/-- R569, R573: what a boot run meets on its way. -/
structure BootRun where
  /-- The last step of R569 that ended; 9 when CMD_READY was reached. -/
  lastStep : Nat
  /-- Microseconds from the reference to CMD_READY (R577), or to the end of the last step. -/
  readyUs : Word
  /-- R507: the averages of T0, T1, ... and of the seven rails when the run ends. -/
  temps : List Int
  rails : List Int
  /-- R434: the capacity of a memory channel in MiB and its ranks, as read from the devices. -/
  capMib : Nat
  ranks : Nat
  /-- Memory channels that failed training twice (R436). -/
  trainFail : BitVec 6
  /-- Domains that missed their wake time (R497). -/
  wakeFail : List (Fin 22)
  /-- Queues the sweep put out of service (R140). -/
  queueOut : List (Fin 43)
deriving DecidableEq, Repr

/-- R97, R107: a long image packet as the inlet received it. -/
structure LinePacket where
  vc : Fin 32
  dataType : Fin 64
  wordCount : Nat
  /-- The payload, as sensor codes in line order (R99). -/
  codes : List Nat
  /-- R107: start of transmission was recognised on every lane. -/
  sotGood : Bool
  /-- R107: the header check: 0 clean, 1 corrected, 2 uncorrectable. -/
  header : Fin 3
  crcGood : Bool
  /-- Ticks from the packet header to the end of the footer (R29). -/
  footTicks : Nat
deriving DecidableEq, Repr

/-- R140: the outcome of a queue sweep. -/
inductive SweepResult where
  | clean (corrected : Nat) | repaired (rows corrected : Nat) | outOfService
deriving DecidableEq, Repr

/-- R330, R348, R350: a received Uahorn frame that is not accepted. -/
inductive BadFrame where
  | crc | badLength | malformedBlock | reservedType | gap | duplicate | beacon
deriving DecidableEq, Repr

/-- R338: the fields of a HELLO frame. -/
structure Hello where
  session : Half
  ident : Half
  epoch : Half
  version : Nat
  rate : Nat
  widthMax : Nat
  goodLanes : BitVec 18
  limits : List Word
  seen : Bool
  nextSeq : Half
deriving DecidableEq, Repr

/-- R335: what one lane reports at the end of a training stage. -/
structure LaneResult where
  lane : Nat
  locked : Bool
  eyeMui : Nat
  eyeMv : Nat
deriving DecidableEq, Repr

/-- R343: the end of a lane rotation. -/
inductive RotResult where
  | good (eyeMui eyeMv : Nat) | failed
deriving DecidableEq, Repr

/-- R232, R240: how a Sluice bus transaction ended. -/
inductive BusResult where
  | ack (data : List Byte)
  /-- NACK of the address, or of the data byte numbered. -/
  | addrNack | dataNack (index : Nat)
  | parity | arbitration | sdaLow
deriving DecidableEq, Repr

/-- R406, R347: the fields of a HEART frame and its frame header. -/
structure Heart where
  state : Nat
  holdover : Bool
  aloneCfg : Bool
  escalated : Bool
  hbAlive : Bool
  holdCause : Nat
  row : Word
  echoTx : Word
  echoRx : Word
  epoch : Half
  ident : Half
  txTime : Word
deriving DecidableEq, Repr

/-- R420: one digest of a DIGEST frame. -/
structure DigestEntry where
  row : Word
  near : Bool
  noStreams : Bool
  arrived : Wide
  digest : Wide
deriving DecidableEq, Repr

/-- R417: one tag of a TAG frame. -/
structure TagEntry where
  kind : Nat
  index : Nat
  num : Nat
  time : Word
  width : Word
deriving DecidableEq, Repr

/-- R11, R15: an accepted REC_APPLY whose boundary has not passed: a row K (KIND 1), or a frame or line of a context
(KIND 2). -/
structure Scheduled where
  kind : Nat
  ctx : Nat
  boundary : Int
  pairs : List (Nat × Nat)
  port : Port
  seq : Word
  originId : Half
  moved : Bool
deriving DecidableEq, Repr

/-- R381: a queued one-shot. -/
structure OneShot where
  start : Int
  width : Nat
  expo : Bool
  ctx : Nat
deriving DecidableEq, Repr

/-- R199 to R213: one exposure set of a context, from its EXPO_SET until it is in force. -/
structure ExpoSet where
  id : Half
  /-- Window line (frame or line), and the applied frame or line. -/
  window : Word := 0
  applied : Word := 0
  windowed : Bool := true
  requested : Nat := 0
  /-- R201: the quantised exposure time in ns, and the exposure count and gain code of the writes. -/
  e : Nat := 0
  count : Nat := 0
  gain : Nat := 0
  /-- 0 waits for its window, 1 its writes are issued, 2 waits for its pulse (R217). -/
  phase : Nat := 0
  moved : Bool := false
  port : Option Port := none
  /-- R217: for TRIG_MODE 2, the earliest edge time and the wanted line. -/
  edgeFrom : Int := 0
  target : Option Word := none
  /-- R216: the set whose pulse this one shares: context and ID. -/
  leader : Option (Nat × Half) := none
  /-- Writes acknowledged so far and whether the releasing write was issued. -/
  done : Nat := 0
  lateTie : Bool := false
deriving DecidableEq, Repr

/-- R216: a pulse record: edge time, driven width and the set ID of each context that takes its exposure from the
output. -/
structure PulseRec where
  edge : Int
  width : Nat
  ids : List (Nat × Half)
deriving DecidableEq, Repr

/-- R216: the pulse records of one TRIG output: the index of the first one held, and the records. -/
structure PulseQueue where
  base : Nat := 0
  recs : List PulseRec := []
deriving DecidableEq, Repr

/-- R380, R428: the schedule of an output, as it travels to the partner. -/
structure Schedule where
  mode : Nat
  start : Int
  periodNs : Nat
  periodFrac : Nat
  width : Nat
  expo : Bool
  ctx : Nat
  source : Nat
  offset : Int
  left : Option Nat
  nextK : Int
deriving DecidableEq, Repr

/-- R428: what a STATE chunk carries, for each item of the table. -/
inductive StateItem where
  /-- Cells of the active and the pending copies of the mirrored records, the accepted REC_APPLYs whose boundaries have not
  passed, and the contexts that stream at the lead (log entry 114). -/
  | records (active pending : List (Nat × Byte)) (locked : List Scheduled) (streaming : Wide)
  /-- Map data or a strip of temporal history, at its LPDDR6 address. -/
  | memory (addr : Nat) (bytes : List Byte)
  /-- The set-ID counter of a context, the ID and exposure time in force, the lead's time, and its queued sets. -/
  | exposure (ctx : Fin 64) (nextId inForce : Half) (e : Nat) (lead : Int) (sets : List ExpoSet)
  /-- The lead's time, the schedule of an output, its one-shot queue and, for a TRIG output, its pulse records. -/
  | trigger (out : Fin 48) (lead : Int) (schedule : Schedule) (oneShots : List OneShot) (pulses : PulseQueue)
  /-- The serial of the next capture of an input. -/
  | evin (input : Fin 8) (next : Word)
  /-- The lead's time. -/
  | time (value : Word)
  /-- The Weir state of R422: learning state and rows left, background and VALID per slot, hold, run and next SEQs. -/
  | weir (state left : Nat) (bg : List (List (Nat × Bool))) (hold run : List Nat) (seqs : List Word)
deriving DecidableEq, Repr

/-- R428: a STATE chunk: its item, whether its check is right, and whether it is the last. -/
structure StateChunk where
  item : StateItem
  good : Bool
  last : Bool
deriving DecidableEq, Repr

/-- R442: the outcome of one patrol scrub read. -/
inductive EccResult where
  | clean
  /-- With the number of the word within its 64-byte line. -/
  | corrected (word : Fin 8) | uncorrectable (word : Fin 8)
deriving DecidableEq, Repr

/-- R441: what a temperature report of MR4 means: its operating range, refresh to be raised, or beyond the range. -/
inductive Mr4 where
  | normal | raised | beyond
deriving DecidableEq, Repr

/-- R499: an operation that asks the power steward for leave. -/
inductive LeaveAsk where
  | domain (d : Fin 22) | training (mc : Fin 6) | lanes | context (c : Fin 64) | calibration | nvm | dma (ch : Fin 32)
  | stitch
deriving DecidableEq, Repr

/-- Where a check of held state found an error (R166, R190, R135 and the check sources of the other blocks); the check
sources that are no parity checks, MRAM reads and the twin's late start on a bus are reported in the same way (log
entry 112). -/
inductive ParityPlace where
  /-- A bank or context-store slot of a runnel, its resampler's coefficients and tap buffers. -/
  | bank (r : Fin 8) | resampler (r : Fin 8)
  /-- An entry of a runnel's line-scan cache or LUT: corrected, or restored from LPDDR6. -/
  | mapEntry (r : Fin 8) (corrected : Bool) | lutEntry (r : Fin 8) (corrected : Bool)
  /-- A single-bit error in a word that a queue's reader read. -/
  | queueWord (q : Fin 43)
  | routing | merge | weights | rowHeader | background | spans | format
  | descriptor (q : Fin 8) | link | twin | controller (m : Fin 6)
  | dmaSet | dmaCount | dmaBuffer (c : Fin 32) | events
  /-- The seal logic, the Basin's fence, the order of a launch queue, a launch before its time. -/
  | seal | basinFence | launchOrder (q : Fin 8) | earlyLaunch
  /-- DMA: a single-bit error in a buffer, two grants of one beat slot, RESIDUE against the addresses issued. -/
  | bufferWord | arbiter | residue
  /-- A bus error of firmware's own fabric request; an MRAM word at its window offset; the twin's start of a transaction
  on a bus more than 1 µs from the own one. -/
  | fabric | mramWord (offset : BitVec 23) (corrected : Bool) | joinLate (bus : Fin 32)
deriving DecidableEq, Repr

Task description: I'd like every line with the string "background" copied from the listing.

Solution to the problem:
  /-- The Weir state of R422: learning state and rows left, background and VALID per slot, hold, run and next SEQs. -/
  | routing | merge | weights | rowHeader | background | spans | format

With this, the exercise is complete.